Task directions: Search the data below for the line containing "w.lanes.foldl (fun w", then please set down that line and all remaining ones exactly as written.
Top of Material for this task
/-- R266, R10, R190, R194, R197: CWR writes exec within the path, WMODE after its check, cr.rseed with every generator, and
clears the bits of cr.fstat and cr.qstat that its source has set; any other register raises SUB 6. -/
def Sys2Proof.Slice0.ControlRegistersWrite : Prop :=
  ∀ (s : State) (a : SReg), let w := s.cw; let x := w.rdS a.val
    Becomes s (.cwr a 0x000) { w with ctl := { w.ctl with exec := x &&& w.ctl.path, pc := w.ctl.pc + 4 } } ∧
    (wmodeOk x = true → Becomes s (.cwr a 0x001) { w with ctl := { w.ctl with wmode := x, pc := w.ctl.pc + 4 } }) ∧
    (wmodeOk x = false → Raises s (.cwr a 0x001) true ILLEGAL 2) ∧
    Becomes s (.cwr a 0x012) (w.reseed (x.truncate 32)).advance ∧
    (s.crWaits 0x020 = false → Becomes s (.cwr a 0x020)
      ({ w with stat := { w.stat with fstat := w.stat.fstat &&& ~~~(x.truncate 5) } }).advance) ∧
    (s.crWaits 0x021 = false → ∃ m : W64, Becomes s (.cwr a 0x021)
      ({ w with stat := { w.stat with mstat := m } }).advance ∧
      bits m 8 8 = bits x 8 8 ∧ (∀ i < 4, m.getLsbD i = (w.stat.mstat.getLsbD i && !x.getLsbD i))) ∧
    (s.crWaits 0x022 = false → Becomes s (.cwr a 0x022)
      ({ w with stat := { w.stat with qstat := w.stat.qstat &&& ~~~(x.truncate 4) } }).advance) ∧
    (∀ n : BitVec 11, n.toNat ∉ [0x000, 0x001, 0x012, 0x020, 0x021, 0x022] → s.crWaits n.toNat = false →
      Raises s (.cwr a n) true ILLEGAL 6)

/-- R249, R266: CRD and CWR. -/
def Obligations.ControlRegistersAreReadAndWritten : Prop :=
  ControlRegistersRead ∧ ControlRegistersWrite

/-- R265: LDL, LDLQ and LDLV load a word or a doubleword of the code space, LDL sign-extended, LDLV into every active lane; a
misaligned address raises the alignment trap. -/
def Sys2Proof.Slice0.LiteralLoadsReadTheCode : Prop :=
  ∀ (s : State) (d : SReg) (v : VReg) (i : BitVec 18) (x : Nat),
    let w := s.cw
    let q := w.ctl.pc + (i.signExtend 64 <<< 2)
    (q.toNat % 4 = 0 → Fetches s q.toNat 4 x →
      LiteralDone s (.ldl d i) (fun w => w.wrS d.val ((BitVec.ofNat 32 x).signExtend 64)) ∧
      (v.val < w.vregs → LiteralDone s (.ldlv v i) (fun w =>
        w.lanes.foldl (fun w l => w.wrV v.val l (BitVec.ofNat 32 x)) w))) ∧
    (q.toNat % 8 = 0 → Fetches s q.toNat 8 x → LiteralDone s (.ldlq d i) (fun w => w.wrS d.val (BitVec.ofNat 64 x))) ∧
    (q.toNat % 8 ≠ 0 → ∃ t : TrapInfo, t.cause = ALIGNMENT ∧ t.sub = 0 ∧
      exec (.ldlq d i) s = .next (s.trapNow t true (w.ctl.pc + 4)))

/-- R43, R279: SELS goes to the entry of the class with the smallest maximum that is at least the size in s[a], the first
of equals; with no such class it raises the schedule-range trap. -/
def Sys2Proof.Slice0.ScheduleSelectionPicksTheClass : Prop :=
  ∀ (s : State) (a : SReg), let w := s.cw; let jb := s.job w.id.job; let size := (w.rdS a.val).toNat
    (∀ pre c post, jb.sched = pre ++ c :: post → size ≤ c.1 → (∀ x ∈ pre, size ≤ x.1 → c.1 < x.1) →
      (∀ x ∈ post, size ≤ x.1 → c.1 ≤ x.1) →
      Becomes s (.sels a) (w.setPc (BitVec.ofNat 64 (jb.r.code + c.2)))) ∧
    ((∀ x ∈ jb.sched, x.1 < size) → Raises s (.sels a) true SCHEDULE_RANGE 0)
Bottom of Material for this task
Solution to this task:
        w.lanes.foldl (fun w l => w.wrV v.val l (BitVec.ofNat 32 x)) w))) ∧
    (q.toNat % 8 = 0 → Fetches s q.toNat 8 x → LiteralDone s (.ldlq d i) (fun w => w.wrS d.val (BitVec.ofNat 64 x))) ∧
    (q.toNat % 8 ≠ 0 → ∃ t : TrapInfo, t.cause = ALIGNMENT ∧ t.sub = 0 ∧
      exec (.ldlq d i) s = .next (s.trapNow t true (w.ctl.pc + 4)))

/-- R43, R279: SELS goes to the entry of the class with the smallest maximum that is at least the size in s[a], the first
of equals; with no such class it raises the schedule-range trap. -/
def Sys2Proof.Slice0.ScheduleSelectionPicksTheClass : Prop :=
  ∀ (s : State) (a : SReg), let w := s.cw; let jb := s.job w.id.job; let size := (w.rdS a.val).toNat
    (∀ pre c post, jb.sched = pre ++ c :: post → size ≤ c.1 → (∀ x ∈ pre, size ≤ x.1 → c.1 < x.1) →
      (∀ x ∈ post, size ≤ x.1 → c.1 ≤ x.1) →
      Becomes s (.sels a) (w.setPc (BitVec.ofNat 64 (jb.r.code + c.2)))) ∧
    ((∀ x ∈ jb.sched, x.1 < size) → Raises s (.sels a) true SCHEDULE_RANGE 0)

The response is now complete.